8th President of the Unitarian Universalist Association
- In office June 28, 2009 – April 1, 2017
- Preceded by: William G. Sinkford
- Succeeded by: Rev. Sofia Betancourt, Rev. William Sinkford, and Dr. Leon Spencer (interim co-presidents)

Personal details
- Born: San Antonio, Texas, U.S.
- Website: UUA President's pages

= Peter Morales =

Peter Morales is an American former president of the Unitarian Universalist Association (2009 to 2017). Morales was the UUA's first Latino president. In the early 2000s, he was the senior minister of the Jefferson Unitarian Church in Jefferson County, Colorado, a rapidly growing Unitarian Universalist congregation in the northwestern Denver-Aurora Metropolitan Area. He also worked for the UUA from 2002 to 2004. In 2008, he announced his candidacy for president, and in 2009 he was elected. As the result of a controversy regarding the UUA's hiring practices and charges of institutional racism, Morales resigned as president in 2017, three months before the end of the term.

==Personal history==
Morales was born in San Antonio, Texas. His mother, Oralia López, was of Mexican-American heritage; his father, Peter Morales, was an immigrant from Spain. His initial language was Spanish. As a youth, he greatly enjoyed baseball. As a young child, he attended a bilingual Lutheran mission church, which his mother had attended growing up. When Morales was ten, his family later moved to a larger, English speaking congregation. He attended Sunday school and was confirmed there, while learning what he called "fundamentalist doctrine."

On graduation from high school, he attended Raymond College at the University of the Pacific in Stockton, California. Active in student government, he studied history and social theory. It was also in college, when learning about "evolution and cultural anthropology and comparative religion," that he ceased to belief in his childhood faith, and left his Lutheran denomination.

Upon graduation in 1967, he married his wife Phyllis and taught school for three years. Faced with the draft during the Vietnam War, he immigrated to Revelstoke, British Columbia. There he worked in a lumber mill and as a reporter for a community newspaper. No longer in danger from the draft, he returned to the United States when he was 26 and entered a program in American Studies at the University of Kansas. Following a summer in Mexico, studying Spanish, Morales was granted a lectureship in 1976 as a Fulbright lecturer in American literature and American history at the University of Oviedo in Asturias, in northern Spain.

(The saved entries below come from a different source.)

-- ==== Sys2Proof/Machine/Exec.lean ====
section
/-! DEFINITION. The frame of every execute word (R88, R94, R103..R105, R190, R191, R206..R213, R231, R232, R320, R322, R536,
R538): its start, the operands it pops, its work, its epilogue, its faults, its stated count and its end. -/

namespace Sys2Proof.Machine

/-- The work of one engine operation of a word: its steps, one for each row (R198); what a step does on one array, or for an
operation on whole limbs what it does for a limb on all; the cycles of a step; the rows it writes, as base and number; whether
these are a cell or fold result, which takes the epilogue (R208); which detectors watch it. -/
structure WordOp where
  total : Nat
  per : Nat := 1
  lane : Ctx → Lane → Nat → Lane := fun _ l _ => l
  limb : Option (Ctx → Lanes → Nat → Lanes) := none
  dest : Option (Nat × Nat) := none
  result : Bool := false
  sees : DetKind → Bool

/-- The detectors that watch an operation: the crib's, the loft's, the reduction check, the accumulators', the network's,
the transform checksum. The instruction store's watches every word. -/
def detectors (crib loft red acc net xform : Bool) : DetKind → Bool
  | .reduction => red
  | .recomposition => false
  | .transform => xform
  | .perm => net
  | .cribCorr => crib
  | .cribUncorr => crib
  | .accCorr => acc
  | .accUncorr => acc
  | .storeUncorr => true
  | .loftCorr => loft
  | .loftUncorr => loft
  | .wrong _ => crib || loft || acc

/-- The word's result passes through SCALE, PTADD or RESCALE (R103). -/
def modStages (x : Exec) : Bool := x.last && (x.hdr.scale || x.hdr.ptadd || x.hdr.rescale)

/-- An epilogue stage of the word reads the loft (R103). -/
def stagePort (x : Exec) : Bool := x.last && (x.hdr.ptadd || x.hdr.rescale)

/-- The parameter set a word names; none without a CRIB slot. -/
def execPset (v : Env) (x : Exec) : PSet := match x.w.crib with
  | some c => v.pset c.pset.toNat
  | none => {}

/-- The word works on limbs of N = 2^17, so on the pair (R93, log 33): every operation but IMMA and the vector
operations of other types than MOD. -/
def execPaired (v : Env) (x : Exec) : Bool :=
  (execPset v x).logn == 17 &&
    (match x.w.cell with | some c => c.opc != 0x0C | none => true) &&
    (match x.w.vec with | some c => c.type == 0 | none => true)

/-- The lanes of a word. -/
def State.lanes (s : State) (a : ArrId) (pair : Bool) : Lanes :=
  ({ x := s.arr a, free := s.free },
    if pair then some { x := s.arr (oddOf a), free := s.free + 16777216, odd := true } else none)

/-- The lanes back in the state, with the counter of free values past every one used. -/
def State.putLanes (s : State) (a : ArrId) (l : Lanes) : State :=
  let s := s.setArr a l.1.x
  let s := match l.2 with
    | some o => s.setArr (oddOf a) o.x
    | none => s
  { s with free := match l.2 with | some o => max s.free (max l.1.free o.free) | none => max s.free l.1.free }

/-- Change every array of a word. -/
def State.modLanes (s : State) (a : ArrId) (pair : Bool) (f : Arr → Arr) : State :=
  let s := s.modArr a f
  if pair then s.modArr (oddOf a) f else s

/-! ## Stated counts (R96, R100, R103..R105, R161, R162, R174, R206) -/

/-- Rows that a word's cell, fold or network operation issues: those of the limbs a transform names, else ROWS × REP. -/
def issueRows (v : Env) (x : Exec) : Nat :=
  match x.w.crib with
  | none => 0
  | some c =>
    let transform := match x.w.cell with | some cs => cs.opc == 0x10 || cs.opc == 0x11 | none => false
    if transform then (c.nlimb.toNat + 1) * rowsPerLimb (execPset v x)
    else cribRows c * (match x.w.acc with | some a => a.rep.toNat + 1 | none => 1)

/-- Issue cycles and tail of a word's cell or fold operation, or transfer (R75, R96, R105). -/
def cellCount (v : Env) (x : Exec) : Nat × Nat :=
  match x.w.crib with
  | none => (0, 0)
  | some c =>
    let logn := (execPset v x).logn
    let n := c.nlimb.toNat + 1
    match x.w.cell, x.w.acc with
    | some cs, _ =>
      if cs.opc = 0x10 then (if logn = 17 then 2560 else n * (2 ^ logn / 2) * logn / 256, 64)
      else if cs.opc = 0x11 then
        (if logn = 17 then 2560 else n * (2 ^ logn / 2) * logn / 256 + n * 2 ^ logn / 512, 64)
      else (issueRows v x, 16)
    | none, some _ => (issueRows v x, 16)
    | none, none => (if c.xop = 0 then 0 else cribRows c, 0)

/-- Issue cycles and tail of a word's network operation (R100, R105, R201). -/
def netCount (v : Env) (x : Exec) : Nat × Nat :=
  match x.w.net, x.w.crib with
  | some nt, some c =>
    let rows := cribRows c
    let m := if (execPset v x).logn = 17 then 2 else 1
    if nt.nopc = 2 ∧ nt.dom then (rows, 16) else if nt.dom then (2 * rows * m, 32) else (rows * m, 32)
  | _, _ => (0, 0)

/-- Cycles per row of a vector operation (R174). -/
def vecCycles (opc type : Nat) : Nat :=
  if opc = 0x16 ∨ opc = 0x34 ∨ opc = 0x35 then 4
  else if opc = 0x41 then (if type = 4 then 256 else if type = 5 then 512 else 8)
  else 1

/-- Issue cycles per row of a word's vector operation (R161, R162). -/
def vecRate (x : Exec) : Nat :=
  match x.w.vec with
  | some v =>
    let lofts := b2n (v.s1 == 0) + b2n (v.s2 == 1) + b2n (v.s3 == 1)
    let cellPort := match x.w.cell with | some cs => cs.bsrc == 1 && cellReadsB cs.opc.toNat | none => false
    vecCycles v.vopc.toNat v.type.toNat + b2n (decide (2 ≤ lofts)) + (if cellPort then lofts else 0)
  | none => 1

/-- Issue cycles and tail of a word's vector operation (R161, R162). -/
def vecCount (x : Exec) : Nat × Nat :=
  match x.w.vec, x.w.crib with
  | some v, some c =>
    let rows := cribRows c * (v.vrep.toNat + 1)
    (rows * vecRate x, 16 + if x.hdr.flagout then rows else 0)
  | _, _ => (0, 0)

/-- Issue cycles that an epilogue's use of the wide port adds for each row: one when the main operation and a stage need it,
two when two stages do (R103). -/
def portCycles (x : Exec) : Nat :=
  let port := match x.w.cell with | some cs => cs.bsrc == 1 && cellReadsB cs.opc.toNat | none => false
  if x.hdr.ptadd && x.hdr.rescale then 2 else if port && (x.hdr.ptadd || x.hdr.rescale) then 1 else 0

/-- The stated count of a word without its VERIFY or ANCHOR cycles (R103, R206). -/
def wordCount (v : Env) (x : Exec) : Nat :=
  let c := cellCount v x
  let t := netCount v x
  let e := vecCount x
  let ep := x.last && (x.w.cell.isSome || x.w.acc.isSome)
  let issue := c.1 + if ep then portCycles x * issueRows v x else 0
  let tail := c.2 + if ep then
      4 * b2n x.hdr.scale + 2 * b2n x.hdr.ptadd + 8 * b2n x.hdr.rescale + 2 * b2n (x.hdr.act != 0) +
        2 * b2n x.hdr.narrow
    else 0
  let transform := match x.w.cell with | some cs => cs.opc == 0x10 || cs.opc == 0x11 | none => false
  max issue (max t.1 e.1) + (if x.last || transform then max tail (max t.2 e.2) else 4)

/-- A word carries a slot of its own. -/
def carriesSlot (x : Exec) : Bool :=
  x.w.cell.isSome || x.w.net.isSome || x.w.vec.isSome || x.w.acc.isSome || (x.w.crib.isSome && !x.w.cribTaken) ||
    (x.w.que.isSome && !x.w.queTaken)

/-- The cycles that a command without slots does not take: the hand-overs of its words before the last (R196, R206). -/
def bareCycles (slotted : Bool) (x : Exec) : Nat := if x.last && !slotted && !carriesSlot x then 4 * x.stage.toNat else 0

/-! ## Start of a word (R190, R191, R211, R231, R232, R320, R322) -/

/-- The arrays a word runs on. -/
def wordArrs (a : ArrId) (pair : Bool) : List ArrId := if pair then [a, oddOf a] else [a]

/-- The operation is the first of its command, and not one that goes on after a wait. -/
def startsCommand (x : Exec) (y : Arr) : Bool := x.opens && x.stage == 0 && !y.wip.on

/-- The command waits for an arrival group (R232); after a fault of the slot every group counts as complete (R320). -/
def awaits (x : Exec) (r : SlotRun) (y : Arr) : Bool := startsCommand x y && x.hdr.waitg != 0 && !r.faulted

/-- The arrival flag a command waits for is clear (R232). -/
def waitsFor (x : Exec) (r : SlotRun) (a : Arr) : Bool := awaits x r a && !a.flags.getLsbD x.hdr.waitg.toNat

/-- The stated cycle of an operation: of its command after GAP, of a word after the words before it, of a step after the
steps that were done before a wait (R191, R206). -/
def statedCycle (x : Exec) (per : Nat) (y : Arr) : Nat :=
  y.cycle + (if startsCommand x y then x.hdr.gap.toNat else 0) + (if y.wip.on then y.wip.step * per else 0)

However, while in Spain, his son (born in Canada and then four years old) was diagnosed with cancer, necessitating a return to the United States, where the son was treated at the University of California San Francisco Medical Center. Faced with daunting medical bills, Morales accepted a job in 1977 working for the California Department of Social Services in Sacramento where his second child, a daughter, was born. He worked there until 1985 on tasks related to the Aid to Families with Dependent Children program.

In 1985, Morales ventured into newspaper publishing as the owner of community newspapers in Rogue River and Cottage Grove, Oregon, being a pioneer in the use of desktop publishing. As an experienced and innovative journalist, in 1995 he was awarded one of the first Knight International Journalism Fellowships and spent 5 months teaching and advising at La Industria de Chiclayo in Chiclayo, Peru.

==Unitarian Universalism==
Morales first became involved in Unitarian Universalism at the Unitarian Universalist Church of Eugene, Oregon. Very active, he served on the congregation's board of trustees. He enrolled in Starr King School for the Ministry, a Unitarian Universalist seminary in Berkeley, California and on graduation in 1999 was called to the Jefferson Unitarian Church in Golden, Colorado. Active in liberal evangelism while still in seminary, under his leadership the Jefferson Unitarian Church grew rapidly. The leadership of the Unitarian Universalist Association in 2002 asked him to serve as Director of District Services for two years, returning to Jefferson Unitarian Church in 2004. In 2008, in an address to his congregation, he announced his candidacy for the presidency of the Unitarian Universalist Association on a platform of inclusion and growth.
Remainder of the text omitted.